Consistent with the Documentation Principles, the Lenders will be permitted to sell participations in the Loan and commitments without restriction (provided that no participation may be sold to any Disqualified Institution).  Voting rights of participants will be limited to matters in respect of (a) any increase in commitments of such participant, (b) any reduction of principal, interest (but not default interest) or fees payable to such participant, (c) any extension of final maturity or scheduled amortization of the Loan or commitments in which such participant participates and (d) any release of all or substantially all of the Collateral or the value of the guarantees provided by the Guarantors taken as a whole (other than in connection with permitted asset sales).

	Amendments and Waivers:
	Amendments and waivers of the provisions of the Loan Documents will require the approval of the Required Lenders.
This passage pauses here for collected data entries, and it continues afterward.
/-- Events of each kind; a load while stopped at the last address and the first one beyond it, and one
while a cycle may run. -/
theorem witness_LoadErrorTellsOfTheLastLoad :
    OnlyRunAndPause [.cycle, .host .start, .host .stop] ∧
      State.reset.canCycle = false ∧ ¬ State.reset.mem.size ≤ 255 ∧ State.reset.mem.size ≤ 256 ∧
      (loaded []).canCycle = true := by
  unfold OnlyRunAndPause
  decide

end Sys2Proof.Tests
end

/-! SUPPORT. The invariant of the engine's states: one rule per operation of the state, then every effect of an
instruction, then a step; and the width that pc and FADDR need. -/

namespace Sys2Proof.Machine

section
variable {s t : State} {n : Instr}

/-! ### PCMAX and PCW (spec/00_scope.md R6) -/

theorem le_pcMax_of_le_size {a size : Nat} (h : a ≤ size) : a ≤ pcMax size :=
  h.trans (Nat.le_max_left size 255)

theorem le_pcMax_of_le_255 {a : Nat} (size : Nat) (h : a ≤ 255) : a ≤ pcMax size :=
  h.trans (Nat.le_max_right size 255)

theorem pcMax_of_le_255 {size : Nat} (h : size ≤ 255) : pcMax size = 255 :=
  Nat.max_eq_right h

theorem lt_two_pow_pcWidth {a size : Nat} (h : a ≤ pcMax size) : a < 2 ^ pcWidth size :=
  h.trans_lt Nat.lt_log2_self

/-! ### The invariant after an operation that goes on

Each operation keeps the fields it does not write, so only the fields it writes are argued. -/

theorem State.Inv.setReg (hi : s.Inv) (i : Fin 8) (v : Byte) : (s.setReg i v).Inv :=
  { hi with }

theorem State.Inv.setIr (hi : s.Inv) (b : Byte) : (s.setIr b).Inv :=
  { hi with }

theorem State.Inv.setFl (hi : s.Inv) (b : Bool) : (s.setFl b).Inv :=
  { hi with }

theorem State.Inv.emit (hi : s.Inv) (v : Byte) : (s.emit v).Inv :=
  { hi with }

theorem State.Inv.setPc (hi : s.Inv) {p : Nat} (hp : p ≤ pcMax s.mem.size) : (s.setPc p).Inv :=
  { hi with pcReach := hp }

/-- The next instruction lies at most at MEM_SIZE when this one lies in memory. -/
theorem State.Inv.advance (hi : s.Inv) {k : Nat} (hk : s.pc + k ≤ s.mem.size) : (s.advance k).Inv :=
  hi.setPc (le_pcMax_of_le_size hk)

theorem State.Inv.setMem_set (hi : s.Inv) (a : Nat) (v : Byte) : (s.setMem (s.mem.set a v)).Inv where
  memWf := Memory.set_wf a v hi.memWf
  sizePos := by simpa using hi.sizePos
  pcReach := by simpa using hi.pcReach
  faddrReach := by simpa using hi.faddrReach
  haltedIffCause := hi.haltedIffCause
  faddrOutside := by simpa using hi.faddrOutside
  faddrIdle := hi.faddrIdle
  fregOutside := hi.fregOutside
  fregIdle := hi.fregIdle

/-! ### The invariant after a halt

A running engine has CAUSE none, so its fault registers hold their reset values (spec/10_state.md R31 to R33)
and a halt finds the registers of every other condition as R33 asks. -/

theorem State.Inv.cause_of_running (hi : s.Inv) (hr : s.run = .running) : s.cause = .none := by
  by_contra hc
  have hh := hi.haltedIffCause.2 hc
  rw [hr] at hh
  cases hh

theorem State.Inv.faddr_of_running (hi : s.Inv) (hr : s.run = .running) :
    s.faddr = 0 ∧ s.fkind = .opcodeFetch :=
  hi.faddrIdle (by simp [hi.cause_of_running hr])

theorem State.Inv.freg_of_running (hi : s.Inv) (hr : s.run = .running) : s.freg = 0x00#8 :=
  hi.fregIdle (by simp [hi.cause_of_running hr])

/-- A halt that is no fault halt keeps the idle fault registers. -/
theorem State.Inv.halt (hi : s.Inv) (hr : s.run = .running) {c : HaltCause} (hc : c ≠ .none)
    (ha : c ≠ .addressOutOfRange) (hg : c ≠ .illegalRegister) : (s.halt c).Inv :=
  { hi with
    haltedIffCause := iff_of_true rfl hc
    faddrOutside := fun h => absurd h ha
    faddrIdle := fun _ => hi.faddr_of_running hr
    fregOutside := fun h => absurd h hg
    fregIdle := fun _ => hi.freg_of_running hr }

theorem State.Inv.raise_addressOutOfRange (hi : s.Inv) (hr : s.run = .running) {a : Nat}
    (k : AccessKind) (ha : s.mem.size ≤ a) (ha' : a ≤ pcMax s.mem.size) :
    (s.raise (.addressOutOfRange a k)).Inv :=
  { hi with
    faddrReach := ha'
    haltedIffCause := iff_of_true rfl (by simp)
    faddrOutside := fun _ => ha
    faddrIdle := fun h => absurd rfl h
    fregOutside := fun h => by simp at h
    fregIdle := fun _ => hi.freg_of_running hr }

theorem State.Inv.raise_illegalRegister (hi : s.Inv) (hr : s.run = .running) {b : Byte}
    (hb : 8 ≤ b.toNat) : (s.raise (.illegalRegister b)).Inv :=
  { hi with
    haltedIffCause := iff_of_true rfl (by simp)
    faddrOutside := fun h => by simp at h
    faddrIdle := fun _ => hi.faddr_of_running hr
    fregOutside := fun _ => hb
    fregIdle := fun h => absurd rfl h }

/-! ### The invariant after an instruction and after a step -/

/-- An instruction that lies whole in memory keeps the invariant of a running engine, whichever effect it
has. -/
theorem Effect.keeps_inv (he : Effect n s t) (hi : s.Inv) (hr : s.run = .running)
    (hlen : s.pc + n.length ≤ s.mem.size) : t.Inv := by
  cases he with
  | illegal b hb => exact hi.raise_illegalRegister hr hb
  | outside a k ha ha' => exact hi.raise_addressOutOfRange hr k ha (le_pcMax_of_le_255 _ ha')
  | write i v => exact (hi.setReg i v).advance hlen
  | goOn => exact hi.advance hlen
  | jump p hp => exact hi.setPc (le_pcMax_of_le_255 _ hp)
  | compare b => exact (hi.setFl b).advance hlen
  | print v => exact (hi.emit v).advance hlen
  | push v => exact ((hi.setMem_set _ v).setReg _ _).advance (by simpa using hlen)
  | pop i v w => exact ((hi.setReg i v).setReg _ w).advance hlen
  | hlt => exact (hi.advance hlen).halt hr (by decide) (by decide) (by decide)
  | invalid => exact hi.halt hr (by decide) (by decide) (by decide)
  | reserved => exact hi.halt hr (by decide) (by decide) (by decide)

end

/-- Settles O23, by the four things a step can do: wait, trap at the opcode, trap at an operand, or execute an
instruction that lies whole in memory. -/
theorem everyStepKeepsInvariant : Obligations.EveryStepKeepsInvariant := by
  intro map s t hi h
  rcases stepWith_cases h with ⟨-, rfl⟩ | ⟨hc, hout, rfl⟩ | ⟨op, j, hc, -, -, -, hend, rfl⟩ |
    ⟨op, n, hc, -, hlen, he⟩
  · exact hi
  · exact hi.raise_addressOutOfRange (canCycle_iff.1 hc).1 _ hout hi.pcReach
  · exact (hi.setIr op).raise_addressOutOfRange (canCycle_iff.1 hc).1 _ hend.ge
      (le_pcMax_of_le_size hend.le)
  · exact he.keeps_inv (hi.setIr op) (canCycle_iff.1 hc).1 hlen

/-- Settles O25: PCW is the number of bits of PCMAX, which the invariant makes a bound of pc and FADDR. -/
theorem pcAndFaddrFitTheirWidth : Obligations.PcAndFaddrFitTheirWidth := by
  refine ⟨fun s hi => ⟨lt_two_pow_pcWidth hi.pcReach, lt_two_pow_pcWidth hi.faddrReach⟩,
    by decide, fun size hsize => ?_⟩
  rw [pcWidth, pcMax_of_le_255 hsize]
  decide

end Sys2Proof.Machine

/-! SUPPORT. The state (spec/10_state.md): its reset values, which step writes which piece of it, the registers an
instruction reads and writes, and the pc it commits. -/

namespace Sys2Proof.Machine

section
variable {map : OpcodeMap} {s t u v : State} {n : Instr}

/-! ### Reset (spec/10_state.md R38) -/

theorem State.resetWith_reg (size : Nat) (r : Fin 8) :
    (State.resetWith size).reg r = if r = 7 then 0xF8#8 else 0x00#8 := by
  fin_cases r <;> rfl

theorem State.resetWith_byte? {size a : Nat} (h : a < size) :
    (State.resetWith size).mem.byte? a = some 0x00#8 :=
  if_pos h

/-- Any size of at least 1 will do: the reset state is running, has no cause, and has pc and FADDR at 0. -/
theorem State.resetWith_inv {size : Nat} (h : 1 ≤ size) : (State.resetWith size).Inv where
  memWf := Memory.blank_wf size
  sizePos := h
  pcReach := Nat.zero_le _
  faddrReach := Nat.zero_le _
  haltedIffCause := ⟨nofun, fun hc => absurd rfl hc⟩
  faddrOutside := nofun
  faddrIdle := fun _ => ⟨rfl, rfl⟩
  fregOutside := nofun
  fregIdle := fun _ => rfl

/-! ### RUN and CAUSE (spec/10_state.md R31, R32) -/

theorem HaltCause.code_ne_zero {c : HaltCause} (h : c ≠ .none) : c.code ≠ 0#3 := by
  cases c with
  | none => exact absurd rfl h
  | hlt | invalidOpcode | reservedOpcode | addressOutOfRange | illegalRegister => decide

theorem HaltCause.code_le_five (c : HaltCause) : c.code.toNat ≤ 5 := by
  cases c <;> decide

theorem State.raise_cause_ne_none (s : State) (e : Trap) : (s.raise e).cause ≠ .none := by
  cases e <;> simp

theorem State.raise_cause_ne_hlt (s : State) (e : Trap) : (s.raise e).cause ≠ .hlt := by
  cases e <;> simp

/-- An instruction either leaves RUN and CAUSE or halts with a cause. -/
theorem Effect.run_cause (he : Effect n s t) :
    (t.run = s.run ∧ t.cause = s.cause) ∨ (t.run = .halted ∧ t.cause ≠ .none) := by
  cases he with
  | illegal | outside => exact .inr ⟨State.raise_run _ _, State.raise_cause_ne_none _ _⟩
  | hlt | invalid | reserved => exact .inr ⟨rfl, by simp⟩
  | write | goOn | jump | compare | print | push | pop => exact .inl ⟨rfl, rfl⟩

/-! ### MEM_SIZE and EN (spec/20_memory.md R50; spec/10_state.md R35) -/

theorem Effect.keeps_size_en (he : Effect n s t) : t.mem.size = s.mem.size ∧ t.en = s.en := by
  cases he with
  | illegal | outside => simp
  | push => exact ⟨Memory.set_size _ _ _, rfl⟩
  | write | goOn | jump | compare | print | pop | hlt | invalid | reserved => exact ⟨rfl, rfl⟩

/-! ### FL and OUT (spec/10_state.md R29, R34) -/

/-- A step that executes no instruction leaves FL, OUT and memory; otherwise the byte at pc is the opcode of
the instruction it executes. -/
theorem stepWith_idle_or_executes (h : stepWith map s = .next t) :
    (t.fl = s.fl ∧ t.out = s.out ∧ t.mem = s.mem) ∨
      ∃ op n, s.mem.byte? s.pc = some op ∧ (∀ m, n.mnemonic = some m → map m = op) ∧
        exec n (s.setIr op) = .next t := by
  cases hc : s.canCycle with
  | false =>
    rw [stepWith_wait hc] at h; cases h
    exact .inl ⟨rfl, rfl, rfl⟩
  | true =>
    rcases memRead_cases .opcodeFetch s.pc s with ⟨op, hop, -⟩ | ⟨ha, -⟩
    · rcases stepWith_opcode (map := map) hc hop with
        ⟨j, m, -, -, -, -, hs⟩ | ⟨-, hs⟩ | ⟨m, n, bs, hm, hn, -, -, -, -, hs⟩
      · rw [hs] at h; cases h
        exact .inl ⟨rfl, rfl, rfl⟩
      · exact .inr ⟨op, .invalid op, hop, nofun, hs ▸ h⟩
      · refine .inr ⟨op, n, hop, fun m' hm' => ?_, hs ▸ h⟩
        rw [hn] at hm'; cases hm'
        exact map_of_classify hm
    · rw [stepWith_noOpcode hc ha] at h; cases h
      exact .inl ⟨rfl, rfl, rfl⟩

theorem Effect.fl_eq_or_cmp (he : Effect n s t) : t.fl = s.fl ∨ n.mnemonic = some .cmp := by
  cases he with
  | illegal | outside => exact .inl (State.raise_fl _ _)
  | compare b x y hn => exact .inr (hn ▸ rfl)
  | write | goOn | jump | print | push | pop | hlt | invalid | reserved => exact .inl rfl

theorem Effect.out_eq_or_prn (he : Effect n s t) : t.out = s.out ∨ ∃ r, n = .prn r := by
  cases he with
  | illegal | outside => exact .inl (State.raise_out _ _)
  | print v r hn => exact .inr ⟨r, hn⟩
  | write | goOn | jump | compare | push | pop | hlt | invalid | reserved => exact .inl rfl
“Required Lenders” shall mean Lenders holding commitments and/or outstandings (as appropriate) representing more than 50% of the aggregate commitments and outstandings under the Term Loan Facility.
Notwithstanding the foregoing, (a) the consent of each Lender directly affected thereby will be required with respect to (i) any increase in commitment amounts, (ii) any reduction of principal, interest (other than default interest) or fees, (iii) any extension of scheduled payments of the Loan (including at final maturity) or times for payment of interest (other than default interest) or fees, and (iv) any modification to the pro rata sharing or payment provisions, assignment provisions or the voting percentages; and (b) the consent of all of the Lenders will be required with respect to any release of all or substantially all of the Collateral or the value of the guarantees provided by the Guarantors taken as a whole.